I will second the 50mm STM version, I have been snapping away with it for a week now and I'm very impressed!


----------



## that1guy (Oct 22, 2015)

hmmm 135mm on a crop sensor... I'm sure someone mentioned it but just in case they didn't... your 135 on a t3i will actually be the equivalent of!!!!!!!!!!!!!!!!!!!!!!!!!!!!!!!!!!!!!!!!!!!! >216mm 

you should try the 50mm 1.8 STM or 60mm macro 2.8 lens


----------



## rap77oh (Oct 27, 2015)

Yeah, co-signed to what the above guys said. That's a *long *lens to shoot portraits. And it is *super long* if you're on a crop sensor (like you said you were). The 50mm 1.8 (or 1.4 if you want to spend a little more or 1.2 if you want to spend a lot) will get you, what many feel is, the best focal length (85mm equivalent) on your camera and have good to amazing depth of field.

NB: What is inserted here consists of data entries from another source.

-- ==== Sys2Proof/Machine/FabServe.lean ====
section
/-!
DEFINITION. Fabric requests served at their destination and the answers that their requesters receive (R255, R379, R380, R385 to
R389), and the requests of companions in raw streaming mode (R453).
-/
namespace Sys2Proof.Machine

/-! ## Answers at the requester (R386 to R389) -/

/-- What a requester receives: data with poison, an acknowledgement, an old value, or a failure: 0 the completion timeout, 1 a
NAK, 2 home unavailable. -/
inductive FabGot where
  | data (bytes : List Byte) (poison : Bool)
  | ack
  | old (v : Nat)
  | fail (kind : Nat)
  deriving DecidableEq, Repr

/-- DETAIL of R479 for a failed line of a transfer. -/
def dmaFail (kind : Nat) : Nat := [0x3, 0x4, 0x2].getD kind 0x4

/-- A transfer goes on after one of its lines has ended. -/
def State.dmaOn (s : State) (job : Nat) : State :=
  match s.dmas.find? (fun d => decide (d.no = job)) with
  | some d => (s.dmaGo job (d.len - d.pos)).dmaEnd job
  | none => s

/-- A line of a get reaches its destination; none while the destination must wait. -/
def State.getLine (s : State) (r : FabReq) (job dst off n : Nat) (d : List Byte) (p : Bool) : Option State :=
  let bs := (d.drop off).take n
  let s1 := if p then s.updDma job (fun x => x.failed 0x5 dst false) else s
  match s1.farOf dst with
  | some (pkg, at_) => some (if p then (s1.updDma job (fun x => { x with acked := x.acked + n })).dmaOn job else s1.fabAsk r.q (.dmaPut job n) (wrMsg r.msg.agent pkg at_ bs))
  | none =>
    let seat := match s1.dmas.find? (fun d => d.no = job) with | some d => s1.dmaSeat d | none => (r.q, 0)
    match s1.writeFrom seat.1 seat.2 dst bs p with
    | none => some ((s1.updDma job (fun x => x.failed 0x6 dst false)).dmaOn job)
    | some (false, _) => none
    | some (true, t) => some ((t.updDma job (fun x => { x with acked := x.acked + n })).dmaOn job)

/-- A line of another package that a Glaze unit's front command has asked for. -/
def State.glzLine (s : State) (die v : Nat) (src : GlzSrc) (addr : Nat) (d : List Byte) (p : Bool) : State :=
  match (s.glzUnit die v).cmds with
  | c :: _ =>
    if c.src = src then
      s.setFront die v { c with remote := memWriteN c.remote addr d, have_ := c.have_ ++ [addr / 64],
                                rbad := if p then c.rbad ++ [addr / 64] else c.rbad }
    else s
  | [] => s

/-- The outcome of a request reaches its origin; none while it must wait, and no change where the answer is not of its
kind. -/
def State.deliver (s : State) (r : FabReq) (g : FabGot) : Option State :=
  match r.origin, g with
  | .hartLoad h a n own mask, .data d p =>
    some (s.giveLoad h a (mergeMask ((d.drop (if d.length < 64 then 0 else a % 64)).take n) own mask) p)
  | .hartLoad h a _ _ _, .fail _ => some (s.hartTrap h 5 a)
  | .hartAmo h a n, .old v => some (s.emit (.data (.hart h) a (leBytes n v) false))
  | .hartAmo h a _, .fail _ => some (s.hartTrap h 7 a)
  | .hartStore h id _, .ack => some (s.storeDone h id)
  | .hartStore h id a, .fail k => some (s.storeFails h id k a)
  | .dmaGet job dst off n, .data d p => s.getLine r job dst off n d p
  | .dmaGet job dst _ n, .fail k =>
    some ((s.updDma job (fun x => { x.failed (dmaFail k) dst false with acked := x.acked + n })).dmaOn job)
  | .dmaPut job n, .ack => some ((s.updDma job (fun x => { x with acked := x.acked + n })).dmaOn job)
  | .dmaPut job n, .fail k =>
    some ((s.updDma job (fun x => { x.failed (dmaFail k) r.msg.addr false with acked := x.acked + n })).dmaOn job)
  | .ratom die id, .old v => some { s with cmdEnds := s.cmdEnds ++ [⟨die, id, none, false, v, true⟩] }
  | .ratom die id, .fail _ => some { s with cmdEnds := s.cmdEnds ++ [⟨die, id, some 0xB, false, 0, false⟩] }
  | .glz die id, .ack => some { s with cmdEnds := s.cmdEnds ++ [⟨die, id, none, false, 0, true⟩] }
  | .glz die id, .fail _ => some { s with cmdEnds := s.cmdEnds ++ [⟨die, id, some 0xB, false, 0, false⟩] }
  | .glzRead die v src addr, .data d p => some (s.glzLine die v src addr d p)
  | .glzRead die v src _, .fail _ =>
    (match (s.glzUnit die v).cmds with
     | c :: _ => some (if c.src = src then s.failFront die v c 0xB else s)
     | [] => some s)
  | .queueGlz q, .ack => some { s with queueEnds := s.queueEnds ++ [(q, none)] }
  | .queueGlz q, .fail _ => some { s with queueEnds := s.queueEnds ++ [(q, some 0xB)] }
  | .queueKey q pkg, .ack => some (s.keyAnswer q pkg true)
  | .queueKey q pkg, .fail _ => some (s.keyAnswer q pkg false)
  | .mirror jid, .ack => some (s.updRec jid (fun x => { x with mirror := x.mirror - 1 }))
  | .mirror _, .fail _ => some (s.fabAsk r.q r.origin r.msg)
  | .queueWr q, .ack => some { s with queueEnds := s.queueEnds ++ [(q, none)] }
  | .queueWr q, .fail k => some { s with queueEnds := s.queueEnds ++ [(q, some (dmaFail k))] }
  | .site i m, .data d p => some (s.emit (.site i (rspMsg mRSPDATA 0 0 m.agent m.tag (b2n p) (unitsOf d))))
  | .site i m, .ack => some (s.emit (.site i (rspMsg mRSPACK 0 0 m.agent m.tag 0 [])))
  | .site i m, .fail k => some (s.emit (.site i (rspMsg mNAK 0 0 m.agent m.tag (if k = 2 then nHOME else nADDRESS) [])))
  | _, _ => none
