/-- The matrix and stack slots complete (R85, R112 to R116, R127, R128): TLOAD fills its buffer half and MPASS streams rows through
a loaded one; VRD brings stack blocks to the slab and VWR slab blocks to the near vault; REFRESH holds its vault for 192 cycles. -/
def Obligations.MatrixAndStackSlots : Prop :=
  ∀ (s u v : State) (die c t o a : Nat) (w : Word) (x : Slot),
    v = s.pmuEvent die 0x10A 1 → x = v.slotOn die c w (0, 0, 0) → t = (v.td die).cycle →
    (∀ k bs links img unc poi u2, s.issuesOn die 0x00 w c = true →
      v.stackOperand die c ((v.td die).areg x.ctx (bits w 44 41)) (tileBytes (bits w 47 45)) 512 permR = some (o, .near k) →
      mapFind (v.td die).bufs (x.ctx * 2 + bits w 48 48) = none → stackHold x (.near k) t 64 136 136 = (bs, links) →
      v.hold die (⟨uBuf x.ctx (bits w 48 48), t, t + 64⟩ :: bs) links = some u →
      u.streamLoad x (.near k) o ((tileBytes (bits w 47 45) + 127) / 128 * 128) = (img, unc, poi, u2) →
      exec (.tload die w (0, 0, 0)) s = .next (s.sealed (((reportFlights x (t + 64 - 1) unc poi ++ []).foldl
        (fun (y : State) f => y.launch die f) ((u2.updTd die (fun q => { q with
          bufs := mapSet q.bufs (x.ctx * 2 + bits w 48 48)
            ⟨t + 64, bits w 47 45, img.take (tileBytes (bits w 47 45)), 0⟩ })).coreEvent die x.core 0x004 1)).afterSlot
          die))) ∧
    (∀ q sc, s.issuesOn die 0x01 w c = true → mapFind (v.td die).bufs (x.ctx * 2 + bits w 48 48) = some q → q.ready ≤ t →
      fmtClass q.fmt = fmtClass (bits w 47 45) → (passShape q.fmt).scaled = true → bitAt w 24 = false →
      v.slabOperand die x.ctx ((v.td die).areg x.ctx (bits w 32 29))
        ((passShape q.fmt).actBytes * (bits w 44 33 + 1)) (passShape q.fmt).actBytes permR false = some a →
      v.slabOperand die x.ctx ((v.td die).areg x.ctx (bits w 28 25)) (4 * (bits w 44 33 + 1)) 4 permR false = some sc →
      v.slabOperand die x.ctx ((v.td die).areg x.ctx (bits w 19 16))
        ((passShape q.fmt).outBytes * (bits w 44 33 + 1)) 256 permW false = some o →
      v.hold die [⟨uPass x.ctx, t, t + (bits w 44 33 + 1)⟩] [] = some u →
      exec (.mpass die w) s = .next (s.sealed ((((u.updTd die (fun y => { y with
          bufs := mapSet y.bufs (x.ctx * 2 + bits w 48 48) { q with useEnd := t + (bits w 44 33 + 1) },
          passEnd := mapSet y.passEnd x.core (t + 140 + (bits w 44 33 + 1)) })).coreCycles die x.core
          (if bits w 47 45 = 0 then 0x002 else 0x003) 1 (bits w 44 33 + 1)).launch die { x.flight .mpass t with
            src := a, dst := o, len := bits w 44 33 + 1, bytes := q.image,
            arg := [q.fmt, bits w 47 45, sc, 0, 0] }).afterSlot die))) ∧
    (∀ k bs links dat unc poi u2, s.issuesOn die 0x18 w c = true →
      v.stackOperand die c ((v.td die).areg x.ctx (bits w 48 45)) (128 * (bits w 40 29 + 1)) 128 permR = some (o, .near k) →
      v.slabOperand die x.ctx ((v.td die).areg x.ctx (bits w 44 41)) (128 * (bits w 40 29 + 1)) 128 permW false = some a →
      stackHold x (.near k) t (bits w 40 29 + 1) (2 * (bits w 40 29 + 1)) (2 * (bits w 40 29 + 1)) = (bs, links) →
      v.hold die (⟨uVcls x.ctx, t, t + (bits w 40 29 + 1)⟩ :: bs) links = some u →
      u.streamLoad x (.near k) o (128 * (bits w 40 29 + 1)) = (dat, unc, poi, u2) →
      exec (.vrd die w (0, 0, 0)) s = .next (s.sealed ((({ x.flight .vrd t with
          dst := a, lat := 96, len := bits w 40 29 + 1, arg := [128], bytes := dat } ::
          (reportFlights x (t + 96 + (bits w 40 29 + 1) - 1) unc poi ++ [])).foldl (fun (y : State) g => y.launch die g)
          (u2.coreCycles die x.core 0x00A 1 (bits w 40 29 + 1))).afterSlot die))) ∧
    (∀ k, s.issuesOn die 0x19 w c = true →
      v.stackOperand die c ((v.td die).areg x.ctx (bits w 48 45)) (128 * (bits w 40 29 + 1)) 128 permW = some (o, .near k) →
      v.slabOperand die x.ctx ((v.td die).areg x.ctx (bits w 44 41)) (128 * (bits w 40 29 + 1)) 128 permR false = some a →
      v.hold die [⟨uVcls x.ctx, t, t + (bits w 40 29 + 1)⟩, ⟨uVport x.ctx, t, t + (bits w 40 29 + 1)⟩,
        ⟨uVault k, t, t + (bits w 40 29 + 1)⟩] [] = some u →
      exec (.vwr die w) s = .next (s.sealed (((u.coreCycles die x.core 0x00B 1 (bits w 40 29 + 1)).launch die
        { x.flight .vwr t with src := a, dst := o, len := bits w 40 29 + 1 }).afterSlot die))) ∧
    (s.issuesOn die 0x1A w c = true → busyIn (v.td die).busy ⟨uGlzAt c, t, t + 192⟩ = false →
      v.hold die [⟨uVcls x.ctx, t, t + 192⟩, ⟨uVault c, t, t + 192⟩, ⟨uRefresh c, t, t + 192⟩] [] = some u →
      exec (.refresh die w) s = .next (s.sealed ((u.startRound die c).afterSlot die)))
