/-! ## `updVault` -/

@[simp] theorem State.updVault_pending (die v : Nat) (f : Vault → Vault) : (s.updVault die v f).pending = s.pending := rfl
@[simp] theorem State.updVault_regs (die v : Nat) (f : Vault → Vault) : (s.updVault die v f).regs = s.regs := rfl
@[simp] theorem State.updVault_now (die v : Nat) (f : Vault → Vault) : (s.updVault die v f).now = s.now := rfl
@[simp] theorem State.updVault_freeCtr (die v : Nat) (f : Vault → Vault) : (s.updVault die v f).freeCtr = s.freeCtr := rfl
@[simp] theorem State.updVault_errLog (die v : Nat) (f : Vault → Vault) : (s.updVault die v f).errLog = s.errLog := rfl
@[simp] theorem State.updVault_events (die v : Nat) (f : Vault → Vault) : (s.updVault die v f).events = s.events := rfl
@[simp] theorem State.updVault_out (die v : Nat) (f : Vault → Vault) : (s.updVault die v f).out = s.out := rfl
@[simp] theorem State.updVault_tmk (die v : Nat) (f : Vault → Vault) : (s.updVault die v f).tmk = s.tmk := rfl
@[simp] theorem State.updVault_tide (die v : Nat) (f : Vault → Vault) : (s.updVault die v f).tide = s.tide := rfl
@[simp] theorem State.updVault_slab (die v : Nat) (f : Vault → Vault) : (s.updVault die v f).slab = s.slab := rfl
@[simp] theorem State.updVault_slabBad (die v : Nat) (f : Vault → Vault) : (s.updVault die v f).slabBad = s.slabBad := rfl
@[simp] theorem State.updVault_slabWait (die v : Nat) (f : Vault → Vault) : (s.updVault die v f).slabWait = s.slabWait := rfl
@[simp] theorem State.updVault_sbuf (die v : Nat) (f : Vault → Vault) : (s.updVault die v f).sbuf = s.sbuf := rfl
@[simp] theorem State.updVault_stack (die v : Nat) (f : Vault → Vault) : (s.updVault die v f).stack = s.stack := rfl
@[simp] theorem State.updVault_rat (die v : Nat) (f : Vault → Vault) : (s.updVault die v f).rat = s.rat := rfl
@[simp] theorem State.updVault_vwrInv (die v : Nat) (f : Vault → Vault) : (s.updVault die v f).vwrInv = s.vwrInv := rfl
@[simp] theorem State.updVault_strand (die v : Nat) (f : Vault → Vault) : (s.updVault die v f).strand = s.strand := rfl
@[simp] theorem State.updVault_msis (die v : Nat) (f : Vault → Vault) : (s.updVault die v f).msis = s.msis := rfl
@[simp] theorem State.updVault_samplers (die v : Nat) (f : Vault → Vault) : (s.updVault die v f).samplers = s.samplers := rfl
@[simp] theorem State.updVault_signals (die v : Nat) (f : Vault → Vault) : (s.updVault die v f).signals = s.signals := rfl
@[simp] theorem State.updVault_dieMode (die v : Nat) (f : Vault → Vault) : (s.updVault die v f).dieMode = s.dieMode := rfl
@[simp] theorem State.updVault_shelf (die v : Nat) (f : Vault → Vault) : (s.updVault die v f).shelf = s.shelf := rfl
@[simp] theorem State.updVault_shelfHits (die v : Nat) (f : Vault → Vault) : (s.updVault die v f).shelfHits = s.shelfHits := rfl
@[simp] theorem State.updVault_shelfRewrite (die v : Nat) (f : Vault → Vault) : (s.updVault die v f).shelfRewrite = s.shelfRewrite := rfl
@[simp] theorem State.updVault_remap (die v : Nat) (f : Vault → Vault) : (s.updVault die v f).remap = s.remap := rfl
@[simp] theorem State.updVault_spare (die v : Nat) (f : Vault → Vault) : (s.updVault die v f).spare = s.spare := rfl
@[simp] theorem State.updVault_tdl (die v : Nat) (f : Vault → Vault) : (s.updVault die v f).tdl = s.tdl := rfl
@[simp] theorem State.updVault_hostLines (die v : Nat) (f : Vault → Vault) : (s.updVault die v f).hostLines = s.hostLines := rfl
@[simp] theorem State.updVault_dir (die v : Nat) (f : Vault → Vault) : (s.updVault die v f).dir = s.dir := rfl
@[simp] theorem State.updVault_dirSram (die v : Nat) (f : Vault → Vault) : (s.updVault die v f).dirSram = s.dirSram := rfl
@[simp] theorem State.updVault_txns (die v : Nat) (f : Vault → Vault) : (s.updVault die v f).txns = s.txns := rfl
@[simp] theorem State.updVault_waitq (die v : Nat) (f : Vault → Vault) : (s.updVault die v f).waitq = s.waitq := rfl
@[simp] theorem State.updVault_net (die v : Nat) (f : Vault → Vault) : (s.updVault die v f).net = s.net := rfl
@[simp] theorem State.updVault_caches (die v : Nat) (f : Vault → Vault) : (s.updVault die v f).caches = s.caches := rfl
@[simp] theorem State.updVault_l1 (die v : Nat) (f : Vault → Vault) : (s.updVault die v f).l1 = s.l1 := rfl
@[simp] theorem State.updVault_mshrs (die v : Nat) (f : Vault → Vault) : (s.updVault die v f).mshrs = s.mshrs := rfl
@[simp] theorem State.updVault_harts (die v : Nat) (f : Vault → Vault) : (s.updVault die v f).harts = s.harts := rfl
@[simp] theorem State.updVault_imsic (die v : Nat) (f : Vault → Vault) : (s.updVault die v f).imsic = s.imsic := rfl
@[simp] theorem State.updVault_debugOn (die v : Nat) (f : Vault → Vault) : (s.updVault die v f).debugOn = s.debugOn := rfl
@[simp] theorem State.updVault_sweeps (die v : Nat) (f : Vault → Vault) : (s.updVault die v f).sweeps = s.sweeps := rfl
@[simp] theorem State.updVault_fab (die v : Nat) (f : Vault → Vault) : (s.updVault die v f).fab = s.fab := rfl
@[simp] theorem State.updVault_glz (die v : Nat) (f : Vault → Vault) : (s.updVault die v f).glz = s.glz := rfl
@[simp] theorem State.updVault_cmdEnds (die v : Nat) (f : Vault → Vault) : (s.updVault die v f).cmdEnds = s.cmdEnds := rfl
@[simp] theorem State.updVault_dmas (die v : Nat) (f : Vault → Vault) : (s.updVault die v f).dmas = s.dmas := rfl
@[simp] theorem State.updVault_dmaNo (die v : Nat) (f : Vault → Vault) : (s.updVault die v f).dmaNo = s.dmaNo := rfl
@[simp] theorem State.updVault_queueEnds (die v : Nat) (f : Vault → Vault) : (s.updVault die v f).queueEnds = s.queueEnds := rfl
@[simp] theorem State.updVault_links (die v : Nat) (f : Vault → Vault) : (s.updVault die v f).links = s.links := rfl
@[simp] theorem State.updVault_tidemark (die v : Nat) (f : Vault → Vault) : (s.updVault die v f).tidemark = s.tidemark := rfl
@[simp] theorem State.updVault_coll (die v : Nat) (f : Vault → Vault) : (s.updVault die v f).coll = s.coll := rfl
@[simp] theorem State.updVault_iommuGen (die v : Nat) (f : Vault → Vault) : (s.updVault die v f).iommuGen = s.iommuGen := rfl
@[simp] theorem State.updVault_iommus (die v : Nat) (f : Vault → Vault) : (s.updVault die v f).iommus = s.iommus := rfl
@[simp] theorem State.updVault_host (die v : Nat) (f : Vault → Vault) : (s.updVault die v f).host = s.host := rfl
@[simp] theorem State.updVault_ios (die v : Nat) (f : Vault → Vault) : (s.updVault die v f).ios = s.ios := rfl
@[simp] theorem State.updVault_hostWbs (die v : Nat) (f : Vault → Vault) : (s.updVault die v f).hostWbs = s.hostWbs := rfl
@[simp] theorem State.updVault_sites (die v : Nat) (f : Vault → Vault) : (s.updVault die v f).sites = s.sites := rfl
@[simp] theorem State.updVault_hq (die v : Nat) (f : Vault → Vault) : (s.updVault die v f).hq = s.hq := rfl
@[simp] theorem State.updVault_power (die v : Nat) (f : Vault → Vault) : (s.updVault die v f).power = s.power := rfl
@[simp] theorem State.updVault_lht (die v : Nat) (f : Vault → Vault) : (s.updVault die v f).lht = s.lht := rfl
@[simp] theorem State.updVault_i3c (die v : Nat) (f : Vault → Vault) : (s.updVault die v f).i3c = s.i3c := rfl
@[simp] theorem State.updVault_sberr (die v : Nat) (f : Vault → Vault) : (s.updVault die v f).sberr = s.sberr := rfl
@[simp] theorem State.updVault_alertN (die v : Nat) (f : Vault → Vault) : (s.updVault die v f).alertN = s.alertN := rfl
@[simp] theorem State.updVault_wires (die v : Nat) (f : Vault → Vault) : (s.updVault die v f).wires = s.wires := rfl
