/-- A flit whose CRC fails is discarded and its sender told. -/
theorem effFlitReceive_badCrc (hcrc : crc32 ((bytes.take 252).map BitVec.toNat) ≠ leNat (bytes.drop 252)) :
    effFlitReceive port bytes s = s.sendCtl port 0 true 0 0 := by
  simp only [effFlitReceive, hup, hlen, if_pos hcrc]
  rfl

/-- A flit of type 0 with nothing reserved set only acknowledges and returns credit. -/
theorem effFlitReceive_ack {h : Nat} {u : State} (hcrc : crc32 ((bytes.take 252).map BitVec.toNat) = leNat (bytes.drop 252))
    (hh : h = leNat (bytes.take 12)) (htype : bitsN h 95 92 = 0) (hseq : bitsN h 91 80 = 0) (hnak : bitsN h 67 67 = 0)
    (hreserved : bitsN h 66 64 = 0)
    (hu : u = ((s.pmuEvent (portDie port) 0x209 1).takeAck port (bitsN h 79 68)).takeCredit port (bitsN h 63 0))
    (hstays : u.portUp port = true) :
    effFlitReceive port bytes s = u.pump port := by
  simp only [effFlitReceive, hup, hlen, if_neg (not_not_intro hcrc), ← hh, htype, hseq, hnak, hreserved, ← hu]
  simp [hstays]

end Flit

/-! ## Widths (R375) -/

section Offered
variable {half : Nat} (hwidth : (s.port port).width = some half)
include hwidth

theorem effLinkControlResend_unanswered : effLinkControlResend port s = s.sendCtl port 2 false 1 half := by
  simp only [effLinkControlResend, hwidth, if_pos hup]

theorem effWidthAck_awaited : effWidthAck port half s = s.narrow port half :=
  if_pos (by simp [hup, hwidth])

end Offered

/-- A ×8 port with no failed lane keeps the half that its peer names. -/
theorem effWidth_narrows (hgood : s.fget (portDie port) (portRef port BWF_STATUS.FAILED) = 0) (hnone : (s.port port).width = none)
    (hwide : s.fget (portDie port) (portRef port BWF_STATUS.WIDTH) = 3) {half : Nat} (hhalf : half = 1 ∨ half = 2) :
    effWidth port half s = (s.sendCtl port 2 false 2 half).narrow port half := by
  rcases hhalf with rfl | rfl <;> simp [effWidth, hup, hgood, hnone, hwide]

end Linked

/-- Settles O32: each command is the sealed effect, which takes the branch that the port's state names. -/
theorem breakwaterLinks : Obligations.BreakwaterLinks := by
  rintro s port lane _ rfl hport hup
  refine ⟨fun hlane hworks => ⟨fun hst => ?training, fun hst => ?locking, fun u w hst hu hw hhalf hwide hlost => ?linked⟩,
    fun hdown hen => ?retrainTimer, fun bytes hlink hlen => ?flit, exec_of_effect (effViolationWindowEnd_port s hport),
    fun half hwidth hlink => ?offered,
    fun hlink hgood hnone hwide => ?width, fun hen => ?enabled, fun hoff => ?enable⟩
  case training =>
    have trains := effLaneTrainingEnd_training s hport hup hlane hworks hst
    exact ⟨exec_of_effect (trains true), exec_of_effect (trains false),
      exec_of_effect (effLaneFailure_training s hport hup hlane hworks hst)⟩
  case locking => exact exec_of_effect (effLaneLock_locking s hport hup hlane hworks hst)
  case linked => exact exec_of_effect (effLaneFailure_linked s hport hup hlane hworks hst hu hw hhalf hwide hlost)
  case retrainTimer => exact exec_of_effect (effPortRetrainTimer_down s hport hup hdown hen)
  case flit =>
    exact ⟨fun hcrc => exec_of_effect (effFlitReceive_badCrc s hlink hlen hcrc),
      fun h u hcrc hh htype hseq hnak hreserved hu hstays =>
        exec_of_effect (effFlitReceive_ack s hlink hlen hcrc hh htype hseq hnak hreserved hu hstays)⟩
  case offered =>
    exact ⟨exec_of_effect (effLinkControlResend_unanswered s hlink hwidth), exec_of_effect (effWidthAck_awaited s hlink hwidth)⟩
  case width =>
    have narrows := fun half => effWidth_narrows s hlink hgood hnone hwide (half := half)
    exact ⟨exec_of_effect (narrows 1 (.inl rfl)), exec_of_effect (narrows 2 (.inr rfl))⟩
  case enabled =>
    have retrains := effBwfRetrain_enabled s hport hup hen
    have disables := effBwfEnWrite_disables s hport hup hen
    refine ⟨fun hst => ?_, fun hst => ?_, fun hst => ?_, fun hst => ?_⟩
    · rw [if_pos hst] at retrains
      exact exec_of_effect retrains
    · rw [if_neg hst] at retrains
      exact exec_of_effect retrains
    · rw [if_neg hst] at disables
      exact exec_of_effect disables
    · rw [if_pos hst] at disables
      exact exec_of_effect disables
  case enable => exact exec_of_effect (effBwfEnWrite_enables s hport hup hoff)

end Sys2Proof.Machine
end

section
/-!
The requests of other packages (14_breakwater_fabric.md R380, R385, R387; 17_harbour_queues.md R477): how a new request for this package
is served at the port by which it came, and what a request does that was held (R256).
-/
namespace Sys2Proof.Machine

/-! ## A new request at a port -/

section Fresh
variable {s : State} {port : Nat} {m : FabMsg} (hfresh : s.fabFresh port m = true)
include hfresh

theorem State.fabFresh_port : port < 32 := by
  simp only [State.fabFresh, Bool.and_eq_true, decide_eq_true_eq] at hfresh
  obtain ⟨⟨⟨⟨⟨hport, -⟩, -⟩, -⟩, -⟩, -⟩ := hfresh
  exact hport

section Serve
variable {typ : Nat} (htyp : m.typ = typ) {act : State → Served}
include htyp

/-- A new request of the right kind is answered as its service says, and its tag is kept (R255, R385). -/
theorem State.serve_answer {t : State} {a : FabMsg} (hact : act s = .answer t a) :
    s.serve port m typ act = ((t.takeIn port m).keepTag m).fabReply port a := by
  have hport := State.fabFresh_port hfresh
  simp only [State.fabFresh, Bool.and_eq_true, decide_eq_true_eq, Option.isNone_iff_eq_none] at hfresh
  obtain ⟨⟨⟨⟨⟨-, hopen⟩, hviolation⟩, hid⟩, hdst⟩, hseen⟩ := hfresh
  simp [State.serve, htyp, hopen, hport, hviolation, hid, hdst, hseen, hact, selfPort, hport.ne, hport.not_gt]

If you wanted to go a little longer or think you might switch to full frame soonish, then grab the 85mm 1.8. That takes flattering portraits and has great DOF. It's one of the top 2 or 3 best rated lenses on Amazon (for Canon).


----------



## beckylynne (Oct 27, 2015)

50mm 1.4.....my favorite lens


----------



## jcdeboever (Oct 27, 2015)

beckylynne said:


> 50mm 1.4.....my favorite lens


Creamy bokeh goodness from what I have seen. I use the 35mm 1.8 for my Nikon and like it a tad more than the nifty 50. 

Sent from my XT1254 using Tapatalk


----------



## dpt (Nov 11, 2015)

I use Canon 50 mm / 1.4 USM and Tamron 90 mm / 2.8 both for my portrait shots on my T3i. I think you'd like 50 mm more. Good luck.


----------